● Items from a dataset:
-- ==== Sys2Proof/Laws/State.lean ====
section
/-! SUPPORT. The setters of State, one lemma per field per update, and reading a fixed-length table
after one entry has been replaced. -/

namespace Sys2Proof.Machine

@[simp] theorem upd_getElem_self {α : Type} {n : Nat} (v : Vector α n) (i : Fin n) (x : α) :
    (upd v i x)[i] = x := by simp [upd]

@[simp] theorem upd_get_self {α : Type} {n : Nat} (v : Vector α n) (i : Fin n) (x : α) :
    (upd v i x).get i = x := by simp [upd, Vector.get_eq_getElem]

theorem upd_getElem_of_ne {α : Type} {n : Nat} (v : Vector α n) {i j : Fin n} (x : α) (h : j ≠ i) :
    (upd v i x)[j] = v[j] := by
  have : i.val ≠ j.val := fun e => h (Fin.ext e.symm)
  simp [upd, this]

theorem upd_get_of_ne {α : Type} {n : Nat} (v : Vector α n) {i j : Fin n} (x : α) (h : j ≠ i) :
    (upd v i x).get j = v.get j := by
  have : i.val ≠ j.val := fun e => h (Fin.ext e.symm)
  simp [upd, Vector.get_eq_getElem, this]

/-- An entry of a table after one entry has been replaced: the new one or an old one. -/
theorem upd_getElem_cases {α : Type} {n : Nat} (v : Vector α n) (i j : Fin n) (x : α) :
    (upd v i x)[j] = x ∧ j = i ∨ (upd v i x)[j] = v[j] ∧ j ≠ i := by
  by_cases h : j = i
  · subst h; exact .inl ⟨upd_getElem_self .., rfl⟩
  · exact .inr ⟨upd_getElem_of_ne v x h, h⟩

/-! ### setCamera -/

@[simp] theorem State.setCamera_condition (s : State) (c : Camera) (r : CameraRec) :
    (s.setCamera c r).condition = s.condition := rfl
@[simp] theorem State.setCamera_straps (s : State) (c : Camera) (r : CameraRec) :
    (s.setCamera c r).straps = s.straps := rfl
@[simp] theorem State.setCamera_lines (s : State) (c : Camera) (r : CameraRec) :
    (s.setCamera c r).lines = s.lines := rfl
@[simp] theorem State.setCamera_port (s : State) (c : Camera) (r : CameraRec) : (s.setCamera c r).port = s.port := rfl
@[simp] theorem State.setCamera_time (s : State) (c : Camera) (r : CameraRec) : (s.setCamera c r).time = s.time := rfl
@[simp] theorem State.setCamera_mem (s : State) (c : Camera) (r : CameraRec) : (s.setCamera c r).mem = s.mem := rfl
@[simp] theorem State.setCamera_setup (s : State) (c : Camera) (r : CameraRec) :
    (s.setCamera c r).setup = s.setup := rfl
@[simp] theorem State.setCamera_cameras (s : State) (c : Camera) (r : CameraRec) :
    (s.setCamera c r).cameras = upd s.cameras c r := rfl
@[simp] theorem State.setCamera_doors (s : State) (c : Camera) (r : CameraRec) :
    (s.setCamera c r).doors = s.doors := rfl
@[simp] theorem State.setCamera_screens (s : State) (c : Camera) (r : CameraRec) :
    (s.setCamera c r).screens = s.screens := rfl
@[simp] theorem State.setCamera_layouts (s : State) (c : Camera) (r : CameraRec) :
    (s.setCamera c r).layouts = s.layouts := rfl
@[simp] theorem State.setCamera_panes (s : State) (c : Camera) (r : CameraRec) :
    (s.setCamera c r).panes = s.panes := rfl
@[simp] theorem State.setCamera_pool (s : State) (c : Camera) (r : CameraRec) : (s.setCamera c r).pool = s.pool := rfl
@[simp] theorem State.setCamera_rings (s : State) (c : Camera) (r : CameraRec) :
    (s.setCamera c r).rings = s.rings := rfl
@[simp] theorem State.setCamera_cadence (s : State) (c : Camera) (r : CameraRec) :
    (s.setCamera c r).cadence = s.cadence := rfl
@[simp] theorem State.setCamera_lens (s : State) (c : Camera) (r : CameraRec) : (s.setCamera c r).lens = s.lens := rfl
@[simp] theorem State.setCamera_contexts (s : State) (c : Camera) (r : CameraRec) :
    (s.setCamera c r).contexts = s.contexts := rfl
@[simp] theorem State.setCamera_doorUnit (s : State) (c : Camera) (r : CameraRec) :
    (s.setCamera c r).doorUnit = s.doorUnit := rfl
@[simp] theorem State.setCamera_spots (s : State) (c : Camera) (r : CameraRec) :
    (s.setCamera c r).spots = s.spots := rfl
@[simp] theorem State.setCamera_holds (s : State) (c : Camera) (r : CameraRec) :
    (s.setCamera c r).holds = s.holds := rfl
@[simp] theorem State.setCamera_engine (s : State) (c : Camera) (r : CameraRec) :
    (s.setCamera c r).engine = s.engine := rfl
@[simp] theorem State.setCamera_ring (s : State) (c : Camera) (r : CameraRec) : (s.setCamera c r).ring = s.ring := rfl
@[simp] theorem State.setCamera_episodes (s : State) (c : Camera) (r : CameraRec) :
    (s.setCamera c r).episodes = s.episodes := rfl
@[simp] theorem State.setCamera_pending (s : State) (c : Camera) (r : CameraRec) :
    (s.setCamera c r).pending = s.pending := rfl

● Exercise instructions: What are the lines above, starting at the one with "(s.setCamera c r).cadence" and ending at the one with "theorem State.setCamera_contexts (s"? Give them again exactly, and only them.

● Answer:
    (s.setCamera c r).cadence = s.cadence := rfl
@[simp] theorem State.setCamera_lens (s : State) (c : Camera) (r : CameraRec) : (s.setCamera c r).lens = s.lens := rfl
@[simp] theorem State.setCamera_contexts (s : State) (c : Camera) (r : CameraRec) :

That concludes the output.